EHR Superstars and the Rest of Us: Beware the Sampling Error

May 30, 2011

When "slow adoption" is questioned, what is being asked is why ordinary doctors haven’t done what the superstars have done.

Barring a disability, everyone can walk. But climbing to the summit of Mt. Everest involves walking, and then some.

Not everyone can do it and of those who could, not everyone is willing to make the commitment and exert the effort. Of those who try, some die in the attempt, often as a result of faulty decision making. Those who reach the summit and return to tell about it are genuine superstars. Imagine that you are a space alien and you want to understand the limitations of human walking. If you capture a group of those who had scaled Mt. Everest, any study results or conclusions that you generate might be very interesting but they would not tell you much that was relevant to understanding the limitations that the average human encounters when walking. Your sampling error would skew your results and would you conclude that there were few limitations.

Any physician that has done research or read research papers is aware of the sampling error. It is a criticism that is often raised about scientific studies and it is often justified criticism.
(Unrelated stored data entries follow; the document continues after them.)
-- ==== Sys2Proof/Decode.lean ====
section
/-! DEFINITION. The command word (30_encoding.md R80 to R86, R95, R96): its fields, the decoder, the registers the
selectors name, and the encoder. -/

namespace Sys2Proof

/-- Why a word is reserved (30_encoding.md R85). Each is answered `ILLEGAL`. -/
inductive DecodeError where
  /-- A bit of `zero`, word[27:17], is 1. -/
  | zeroField
  /-- `op` is 4 or 15. -/
  | reservedOp
  /-- `imm5` is not 0 in a command without an immediate. -/
  | immediateField
  /-- `sel` is not 0 in a command without a selector. -/
  | selectorField
deriving DecidableEq, Repr

/-- `word[31:28]` (30_encoding.md R80). -/
def opField (w : CommandWord) : BitVec 4 := w.extractLsb' 28 4

/-- `word[27:17]` (30_encoding.md R80). -/
def zeroField (w : CommandWord) : BitVec 11 := w.extractLsb' 17 11

/-- `word[16:12]` (30_encoding.md R80). -/
def immField (w : CommandWord) : Imm5 := w.extractLsb' 12 5

/-- `word[11:0]` (30_encoding.md R80). -/
def selField (w : CommandWord) : Selector := w.extractLsb' 0 12

/-- A command that has a selector and no immediate: step (3) of 30_encoding.md R95. -/
def selectorForm (w : CommandWord) (i : Instr) : Except DecodeError Instr :=
  if immField w = 0 then .ok i else .error .immediateField

/-- A command without fields: steps (3) and (4) of 30_encoding.md R95. -/
def bareForm (w : CommandWord) (i : Instr) : Except DecodeError Instr :=
  if immField w = 0 then
    if selField w = 0 then .ok i else .error .selectorField
  else .error .immediateField

/-- The decoder: steps (1) to (4) of 30_encoding.md R95, in order. Step (5), whether the selector names a register, is
made when the command is performed (R96). -/
def decode (w : CommandWord) : Except DecodeError Instr :=
  if zeroField w = 0 then
    match (opField w).toNat with
    | 0x0 => selectorForm w (.csrRead (selField w))
    | 0x1 => selectorForm w (.csrWrite (selField w))
    | 0x2 => selectorForm w (.csrSet (selField w))
    | 0x3 => selectorForm w (.csrClear (selField w))
    | 0x5 => .ok (.csrWriteI (selField w) (immField w))
    | 0x6 => .ok (.csrSetI (selField w) (immField w))
    | 0x7 => .ok (.csrClearI (selField w) (immField w))
    | 0x8 => selectorForm w (.tmrRead (selField w))
    | 0x9 => selectorForm w (.tmrWrite (selField w))
    | 0xA => bareForm w .tmrRearm
    | 0xB => bareForm w .tmrConv
    | 0xC => bareForm w .trapRet
    | 0xD => bareForm w .trapSvc
    | 0xE => bareForm w .wait
    | _ => .error .reservedOp
  else .error .zeroField

/-- The selector of a CSR (00_scope.md R8, 10_state.md R25). -/
def Csr.selector (c : Config) (r : Csr) : Selector :=
  match r with
  | .mstatus => c.csrStatus
  | .mie => c.csrIe
  | .mtvec => c.csrTvec
  | .mepc => c.csrEpc
  | .mcause => c.csrCause
  | .mtval => c.csrTval
  | .mip => c.csrIp

/-- The seven CSRs. -/
def Csr.all : List Csr := [.mstatus, .mie, .mtvec, .mepc, .mcause, .mtval, .mip]

/-- The register a selector names in a CSR command (10_state.md R25, 30_encoding.md R82). -/
def Csr.ofSelector (c : Config) (sel : Selector) : Option Csr := Csr.all.find? fun r => r.selector c == sel

/-- The register a selector names in `TMR_READ` and `TMR_WRITE` (30_encoding.md R82). -/
def TimerReg.ofSelector (sel : Selector) : Option TimerReg :=
  if sel = Config.tmrTime then some .time
  else if sel = Config.tmrTimecmp then some .timecmp
  else if sel = Config.tmrPeriod then some .period
  else if sel = Config.tmrLast then some .last
  else if sel = Config.tmrTimeLo then some .timeLo
  else if sel = Config.tmrTimeHi then some .timeHi
  else if sel = Config.tmrTimecmpLo then some .timecmpLo
  else if sel = Config.tmrTimecmpHi then some .timecmpHi
  else none

/-- The selector of a name of the timer space (30_encoding.md R82). -/
def TimerReg.selector : TimerReg → Selector
  | .time => Config.tmrTime
  | .timecmp => Config.tmrTimecmp
  | .period => Config.tmrPeriod
  | .last => Config.tmrLast
  | .timeLo => Config.tmrTimeLo
  | .timeHi => Config.tmrTimeHi
  | .timecmpLo => Config.tmrTimecmpLo
  | .timecmpHi => Config.tmrTimecmpHi

/-- Whether `TMR_WRITE` may write the register: the counter is read-only (30_encoding.md R82, R86). -/
def TimerReg.writable : TimerReg → Bool
  | .time | .timeLo | .timeHi => false
  | .timecmp | .period | .last | .timecmpLo | .timecmpHi => true

/-- The bits of an instruction as the opcode table numbers them, given to the decoder. A command is one 32-bit word on a
port, so it has no byte order. -/
def decodeTableWord (nbits w : Nat) : Option Instr :=
  match decode (BitVec.ofNat 32 (w % 2 ^ nbits)) with
  | .ok i => some i
  | .error _ => none

/-- `word = (op << 28) | (imm5 << 12) | sel` (30_encoding.md R80). -/
def packWord (op : BitVec 4) (imm : Imm5) (sel : Selector) : CommandWord :=
  (op.setWidth 32 <<< 28) ||| (imm.setWidth 32 <<< 12) ||| sel.setWidth 32

/-- The word of a command (30_encoding.md R80, R81). -/
def encode : Instr → CommandWord
  | .csrRead sel => packWord 0x0 0 sel
  | .csrWrite sel => packWord 0x1 0 sel
  | .csrSet sel => packWord 0x2 0 sel
  | .csrClear sel => packWord 0x3 0 sel
  | .csrWriteI sel imm => packWord 0x5 imm sel
  | .csrSetI sel imm => packWord 0x6 imm sel
  | .csrClearI sel imm => packWord 0x7 imm sel
  | .tmrRead sel => packWord 0x8 0 sel
  | .tmrWrite sel => packWord 0x9 0 sel
  | .tmrRearm => packWord 0xA 0 0
  | .tmrConv => packWord 0xB 0 0
  | .trapRet => packWord 0xC 0 0
  | .trapSvc => packWord 0xD 0 0
  | .wait => packWord 0xE 0 0

/-- The `mask` of the command's row in the opcode table (30_encoding.md R96). -/
def rowMask : Instr → CommandWord
  | .csrRead _ | .csrWrite _ | .csrSet _ | .csrClear _ | .tmrRead _ | .tmrWrite _ => 0xFFFFF000#32
  | .csrWriteI _ _ | .csrSetI _ _ | .csrClearI _ _ => 0xFFFE0000#32
  | .tmrRearm | .tmrConv | .trapRet | .trapSvc | .wait => 0xFFFFFFFF#32

/-- The `match` of the command's row in the opcode table (30_encoding.md R96). -/
def rowMatch : Instr → CommandWord
  | .csrRead _ => 0x00000000#32
  | .csrWrite _ => 0x10000000#32
  | .csrSet _ => 0x20000000#32
  | .csrClear _ => 0x30000000#32
  | .csrWriteI _ _ => 0x50000000#32
  | .csrSetI _ _ => 0x60000000#32
  | .csrClearI _ _ => 0x70000000#32
  | .tmrRead _ => 0x80000000#32
  | .tmrWrite _ => 0x90000000#32
  | .tmrRearm => 0xA0000000#32
  | .tmrConv => 0xB0000000#32
  | .trapRet => 0xC0000000#32
  | .trapSvc => 0xD0000000#32
  | .wait => 0xE0000000#32

end Sys2Proof
end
Even with good planning and statistical consultants, it's easy to design a study that has residual sampling and technique errors. This is compounded if there are factors that the researchers were not aware of, which would have influenced the study design had they only known.

A great example is that of a biologist studying limb regeneration in amphibians who produced some truly extraordinary results. The problem was that no one could reproduce the results no matter how closely they followed the published techniques and methods. One biologist was so perplexed that he went to personally observe the procedure. The bottom line: The original researcher was a chain smoker and had been blowing tobacco smoke on the preparations throughout the study but was totally oblivious to the fact that it might affect the outcome or even that it should be mentioned.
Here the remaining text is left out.